**WHAT YOU ARE ASKED TO DO**. The lines from the top of the listing through the one containing "n).spsrSvc = s.spsrSvc := rfl" are to be retyped exactly, with no other lines.

**RECORDS FOR THE TASK**.
/-! ### `requestIrq` -/

@[simp] theorem requestIrq_regs (n : Nat) : (s.requestIrq n).regs = s.regs := rfl
@[simp] theorem requestIrq_cpsr (n : Nat) : (s.requestIrq n).cpsr = s.cpsr := rfl
@[simp] theorem requestIrq_spsrFiq (n : Nat) : (s.requestIrq n).spsrFiq = s.spsrFiq := rfl
@[simp] theorem requestIrq_spsrIrq (n : Nat) : (s.requestIrq n).spsrIrq = s.spsrIrq := rfl
@[simp] theorem requestIrq_spsrSvc (n : Nat) : (s.requestIrq n).spsrSvc = s.spsrSvc := rfl
@[simp] theorem requestIrq_spsrAbt (n : Nat) : (s.requestIrq n).spsrAbt = s.spsrAbt := rfl
@[simp] theorem requestIrq_spsrUnd (n : Nat) : (s.requestIrq n).spsrUnd = s.spsrUnd := rfl
@[simp] theorem requestIrq_pc (n : Nat) : (s.requestIrq n).pc = s.pc := rfl
@[simp] theorem requestIrq_lastFetchAddr (n : Nat) : (s.requestIrq n).lastFetchAddr = s.lastFetchAddr := rfl
@[simp] theorem requestIrq_lastFetchWord (n : Nat) : (s.requestIrq n).lastFetchWord = s.lastFetchWord := rfl
@[simp] theorem requestIrq_halt (n : Nat) : (s.requestIrq n).halt = s.halt := rfl
@[simp] theorem requestIrq_mem (n : Nat) : (s.requestIrq n).mem = s.mem := rfl
@[simp] theorem requestIrq_save (n : Nat) : (s.requestIrq n).save = s.save := rfl
@[simp] theorem requestIrq_ioStore (n : Nat) : (s.requestIrq n).ioStore = s.ioStore := rfl
@[simp] theorem requestIrq_irq (n : Nat) :
    (s.requestIrq n).irq = { s.irq with iff := s.irq.iff ||| (1#16 <<< n) } := rfl
@[simp] theorem requestIrq_waitcnt (n : Nat) : (s.requestIrq n).waitcnt = s.waitcnt := rfl
@[simp] theorem requestIrq_timers (n : Nat) : (s.requestIrq n).timers = s.timers := rfl
@[simp] theorem requestIrq_fifoA (n : Nat) : (s.requestIrq n).fifoA = s.fifoA := rfl
@[simp] theorem requestIrq_fifoB (n : Nat) : (s.requestIrq n).fifoB = s.fifoB := rfl
@[simp] theorem requestIrq_dma (n : Nat) : (s.requestIrq n).dma = s.dma := rfl
@[simp] theorem requestIrq_keys (n : Nat) : (s.requestIrq n).keys = s.keys := rfl
@[simp] theorem requestIrq_ppu (n : Nat) : (s.requestIrq n).ppu = s.ppu := rfl
@[simp] theorem requestIrq_frame (n : Nat) : (s.requestIrq n).frame = s.frame := rfl
@[simp] theorem requestIrq_hostFrame (n : Nat) : (s.requestIrq n).hostFrame = s.hostFrame := rfl
@[simp] theorem requestIrq_params (n : Nat) : (s.requestIrq n).params = s.params := rfl
@[simp] theorem requestIrq_refill (n : Nat) : (s.requestIrq n).refill = s.refill := rfl
@[simp] theorem requestIrq_draws (n : Nat) : (s.requestIrq n).draws = s.draws := rfl

/-! ### `setDma` -/

@[simp] theorem setDma_regs (k : Fin 4) (c : DmaChannel) : (s.setDma k c).regs = s.regs := rfl
@[simp] theorem setDma_cpsr (k : Fin 4) (c : DmaChannel) : (s.setDma k c).cpsr = s.cpsr := rfl
@[simp] theorem setDma_spsrFiq (k : Fin 4) (c : DmaChannel) : (s.setDma k c).spsrFiq = s.spsrFiq := rfl
@[simp] theorem setDma_spsrIrq (k : Fin 4) (c : DmaChannel) : (s.setDma k c).spsrIrq = s.spsrIrq := rfl
@[simp] theorem setDma_spsrSvc (k : Fin 4) (c : DmaChannel) : (s.setDma k c).spsrSvc = s.spsrSvc := rfl
@[simp] theorem setDma_spsrAbt (k : Fin 4) (c : DmaChannel) : (s.setDma k c).spsrAbt = s.spsrAbt := rfl
@[simp] theorem setDma_spsrUnd (k : Fin 4) (c : DmaChannel) : (s.setDma k c).spsrUnd = s.spsrUnd := rfl
@[simp] theorem setDma_pc (k : Fin 4) (c : DmaChannel) : (s.setDma k c).pc = s.pc := rfl
@[simp] theorem setDma_lastFetchAddr (k : Fin 4) (c : DmaChannel) : (s.setDma k c).lastFetchAddr = s.lastFetchAddr :=
    rfl
@[simp] theorem setDma_lastFetchWord (k : Fin 4) (c : DmaChannel) : (s.setDma k c).lastFetchWord = s.lastFetchWord :=
    rfl
@[simp] theorem setDma_halt (k : Fin 4) (c : DmaChannel) : (s.setDma k c).halt = s.halt := rfl
@[simp] theorem setDma_mem (k : Fin 4) (c : DmaChannel) : (s.setDma k c).mem = s.mem := rfl
@[simp] theorem setDma_save (k : Fin 4) (c : DmaChannel) : (s.setDma k c).save = s.save := rfl
@[simp] theorem setDma_ioStore (k : Fin 4) (c : DmaChannel) : (s.setDma k c).ioStore = s.ioStore := rfl
@[simp] theorem setDma_irq (k : Fin 4) (c : DmaChannel) : (s.setDma k c).irq = s.irq := rfl
@[simp] theorem setDma_waitcnt (k : Fin 4) (c : DmaChannel) : (s.setDma k c).waitcnt = s.waitcnt := rfl
@[simp] theorem setDma_timers (k : Fin 4) (c : DmaChannel) : (s.setDma k c).timers = s.timers := rfl
@[simp] theorem setDma_fifoA (k : Fin 4) (c : DmaChannel) : (s.setDma k c).fifoA = s.fifoA := rfl
@[simp] theorem setDma_fifoB (k : Fin 4) (c : DmaChannel) : (s.setDma k c).fifoB = s.fifoB := rfl
@[simp] theorem setDma_dma (k : Fin 4) (c : DmaChannel) : (s.setDma k c).dma = s.dma.set k c := rfl
@[simp] theorem setDma_keys (k : Fin 4) (c : DmaChannel) : (s.setDma k c).keys = s.keys := rfl
@[simp] theorem setDma_ppu (k : Fin 4) (c : DmaChannel) : (s.setDma k c).ppu = s.ppu := rfl
@[simp] theorem setDma_frame (k : Fin 4) (c : DmaChannel) : (s.setDma k c).frame = s.frame := rfl
@[simp] theorem setDma_hostFrame (k : Fin 4) (c : DmaChannel) : (s.setDma k c).hostFrame = s.hostFrame := rfl
@[simp] theorem setDma_params (k : Fin 4) (c : DmaChannel) : (s.setDma k c).params = s.params := rfl
@[simp] theorem setDma_refill (k : Fin 4) (c : DmaChannel) : (s.setDma k c).refill = s.refill := rfl
@[simp] theorem setDma_draws (k : Fin 4) (c : DmaChannel) : (s.setDma k c).draws = s.draws := rfl
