-- ==== Sys2Proof/Laws/Registers.lean ====
section
/-! SUPPORT. The register file: reads after writes, the views of the modes, and the status registers. -/

namespace Sys2Proof.Machine

/-! ### Physical registers -/

theorem PReg.index_inj {q r : PReg} (h : q.index = r.index) : q = r := by
  revert h; cases q <;> cases r <;> decide

namespace State

variable (s : State)

theorem reg_of_regs {s t : State} (h : t.regs = s.regs) (r : PReg) : t.reg r = s.reg r := by
  simp only [reg, h]

@[simp] theorem reg_setReg_same (r : PReg) (v : Word) : (s.setReg r v).reg r = v := by
  simp [reg, setReg]

theorem reg_setReg_ne {q r : PReg} (h : q ≠ r) (v : Word) : (s.setReg r v).reg q = s.reg q := by
  have hi : r.index.val ≠ q.index.val := fun e => h (PReg.index_inj (Fin.ext e)).symm
  simp [reg, setReg, hi]

@[simp] theorem reg_setPc (v : Word) (r : PReg) : (s.setPc v).reg r = s.reg r := rfl
@[simp] theorem reg_setCpsr (p : Cpsr) (r : PReg) : (s.setCpsr p).reg r = s.reg r := rfl
@[simp] theorem reg_setMode (m : Mode) (r : PReg) : (s.setMode m).reg r = s.reg r := rfl
@[simp] theorem reg_setMem (m : List Host.Cell) (r : PReg) : (s.setMem m).reg r = s.reg r := rfl
@[simp] theorem reg_bump (r : PReg) : s.bump.reg r = s.reg r := rfl
@[simp] theorem reg_advance (r : PReg) : s.advance.reg r = s.reg r := rfl
@[simp] theorem reg_setSpsrOf (m : Mode) (p : Spsr) (r : PReg) : (s.setSpsrOf m p).reg r = s.reg r :=
  reg_of_regs (by simp) r

end State

/-! ### Views -/

theorem Mode.view_eq_none {m : Mode} {i : RegNum} : m.view i = none ↔ i = 15#4 := by
  revert i; cases m <;> decide

theorem Mode.view_isSome {m : Mode} {i : RegNum} (h : i ≠ 15#4) : ∃ r, m.view i = some r :=
  Option.ne_none_iff_exists'.mp fun e => h (Mode.view_eq_none.mp e)

theorem Mode.view_inj {m : Mode} {i j : RegNum} {r : PReg} (hi : m.view i = some r) (hj : m.view j = some r) :
    i = j := by
  have hne : i ≠ 15#4 := fun e => by rw [Mode.view_eq_none.mpr e] at hi; cases hi
  have key : ∀ m : Mode, ∀ i j : RegNum, i ≠ 15#4 → m.view i = m.view j → i = j := by
    intro m; cases m <;> decide
  exact key m i j hne (hi.trans hj.symm)

namespace State

variable (s : State)

theorem xIn_setXIn_same {m : Mode} {i : RegNum} (h : i ≠ 15#4) (v : Word) : (s.setXIn m i v).xIn m i = v := by
  obtain ⟨r, hr⟩ := Mode.view_isSome (m := m) h
  simp [xIn, setXIn, hr]

theorem xIn_setXIn_ne {m : Mode} {i j : RegNum} (hj : j ≠ 15#4) (h : j ≠ i) (v : Word) :
    (s.setXIn m i v).xIn m j = s.xIn m j := by
  obtain ⟨q, hq⟩ := Mode.view_isSome (m := m) hj
  simp only [xIn, setXIn, hq]
  split
  · next r hr => exact reg_setReg_ne s (by rintro rfl; exact h (Mode.view_inj hq hr)) v
  · rfl

theorem x_setX_same {i : RegNum} (h : i ≠ 15#4) (v : Word) : (s.setX i v).x i = v := by
  simp only [x, setX_cpsr]; exact xIn_setXIn_same s h v

theorem x_setX_ne {i j : RegNum} (hj : j ≠ 15#4) (h : j ≠ i) (v : Word) : (s.setX i v).x j = s.x j := by
  simp only [x, setX_cpsr]; exact xIn_setXIn_ne s hj h v

/-- A register other than R15 reads the same in any state with the same registers and mode. -/
theorem x_congr {s t : State} {i : RegNum} (hi : i ≠ 15#4) (hr : t.regs = s.regs)
    (hm : t.cpsr.mode = s.cpsr.mode) : t.x i = s.x i := by
  obtain ⟨r, h⟩ := Mode.view_isSome (m := s.cpsr.mode) hi
  simp only [x, xIn, hm, h, reg, hr]

theorem x_setPc {i : RegNum} (hi : i ≠ 15#4) (v : Word) : (s.setPc v).x i = s.x i := x_congr hi rfl rfl

theorem x_advance {i : RegNum} (hi : i ≠ 15#4) : s.advance.x i = s.x i := x_congr hi rfl rfl

theorem x_bump {i : RegNum} (hi : i ≠ 15#4) : s.bump.x i = s.x i := x_congr hi rfl rfl

/-- Writing a register leaves every physical register but the one the view names. -/
theorem reg_setX_of_notMem {i : RegNum} {r : PReg} (h : r ∉ destOf s i) (v : Word) :
    (s.setX i v).reg r = s.reg r := by
  simp only [destOf, Option.mem_toList] at h
  simp only [setX, setXIn]
  split
  · next q hq => exact reg_setReg_ne s (by rintro rfl; exact h hq) v
  · rfl

theorem reg_setXIn_of_notMem {m : Mode} {i : RegNum} {r : PReg} (h : r ∉ (m.view i).toList) (v : Word) :
    (s.setXIn m i v).reg r = s.reg r := by
  simp only [Option.mem_toList] at h
  simp only [setXIn]
  split
  · next q hq => exact reg_setReg_ne s (by rintro rfl; exact h hq) v
  · rfl

@[simp] theorem setX_r15 (v : Word) : s.setX 15#4 v = s := by
  simp only [setX, setXIn]
  rw [Mode.view_eq_none.mpr rfl]

theorem x_r15 : s.x 15#4 = s.pcOperand := by
  simp only [x, xIn]
  rw [Mode.view_eq_none.mpr rfl]

@[simp] theorem isize_setPc (v : Word) : (s.setPc v).isize = s.isize := rfl
@[simp] theorem isize_bump : s.bump.isize = s.isize := rfl
@[simp] theorem isize_setMem (m : List Host.Cell) : (s.setMem m).isize = s.isize := rfl
@[simp] theorem isize_setX (i : RegNum) (v : Word) : (s.setX i v).isize = s.isize := by simp [isize]
@[simp] theorem isize_setXIn (m : Mode) (i : RegNum) (v : Word) : (s.setXIn m i v).isize = s.isize := by simp [isize]

/-! ### SPSRs -/

theorem spsrOf_setSpsrOf_same {m : Mode} (h : m.hasSpsr = true) (p : Spsr) : (s.setSpsrOf m p).spsrOf m = some p := by
  cases m <;> first | rfl | exact absurd h (by decide)

theorem spsrOf_setSpsrOf_ne {m n : Mode} (h : n ≠ m) (p : Spsr) : (s.setSpsrOf m p).spsrOf n = s.spsrOf n := by
  cases m <;> cases n <;> first | rfl | exact absurd rfl h

theorem spsrOf_isSome {m : Mode} : (s.spsrOf m).isSome = m.hasSpsr := by cases m <;> rfl

end State

/-! ### Status registers -/

@[simp] theorem Mode.ofBits_toBits (m : Mode) : Mode.ofBits m.toBits = some m := by cases m <;> rfl

theorem Mode.toBits_of_ofBits {b : BitVec 5} {m : Mode} (h : Mode.ofBits b = some m) : m.toBits = b := by
  revert h; revert b; cases m <;> decide

@[simp] theorem Cpsr.restored_saved (p : Cpsr) : p.saved.restored = some p := by
  simp [Cpsr.saved, Spsr.restored]

@[simp] theorem Spsr.ofImage_toWord (p : Spsr) : Spsr.ofImage p.toWord = p := by
  obtain ⟨n, z, c, v, i, f, t, m⟩ := p
  simp only [Spsr.toWord, psrWord, Spsr.ofImage, Spsr.mk.injEq]
  refine ⟨?_, ?_, ?_, ?_, ?_, ?_, ?_, ?_⟩
  case refine_8 =>
    apply BitVec.eq_of_getLsbD_eq
    intro j hj
    rw [BitVec.getLsbD_extractLsb', Nat.zero_add, BitVec.getLsbD_append]
    simp [hj]
  all_goals
    repeat rw [BitVec.getLsbD_append]
    simp

end Sys2Proof.Machine
end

**RESPONSE TO THE TASK**.
/-! ### `requestIrq` -/

@[simp] theorem requestIrq_regs (n : Nat) : (s.requestIrq n).regs = s.regs := rfl
@[simp] theorem requestIrq_cpsr (n : Nat) : (s.requestIrq n).cpsr = s.cpsr := rfl
@[simp] theorem requestIrq_spsrFiq (n : Nat) : (s.requestIrq n).spsrFiq = s.spsrFiq := rfl
@[simp] theorem requestIrq_spsrIrq (n : Nat) : (s.requestIrq n).spsrIrq = s.spsrIrq := rfl
@[simp] theorem requestIrq_spsrSvc (n : Nat) : (s.requestIrq n).spsrSvc = s.spsrSvc := rfl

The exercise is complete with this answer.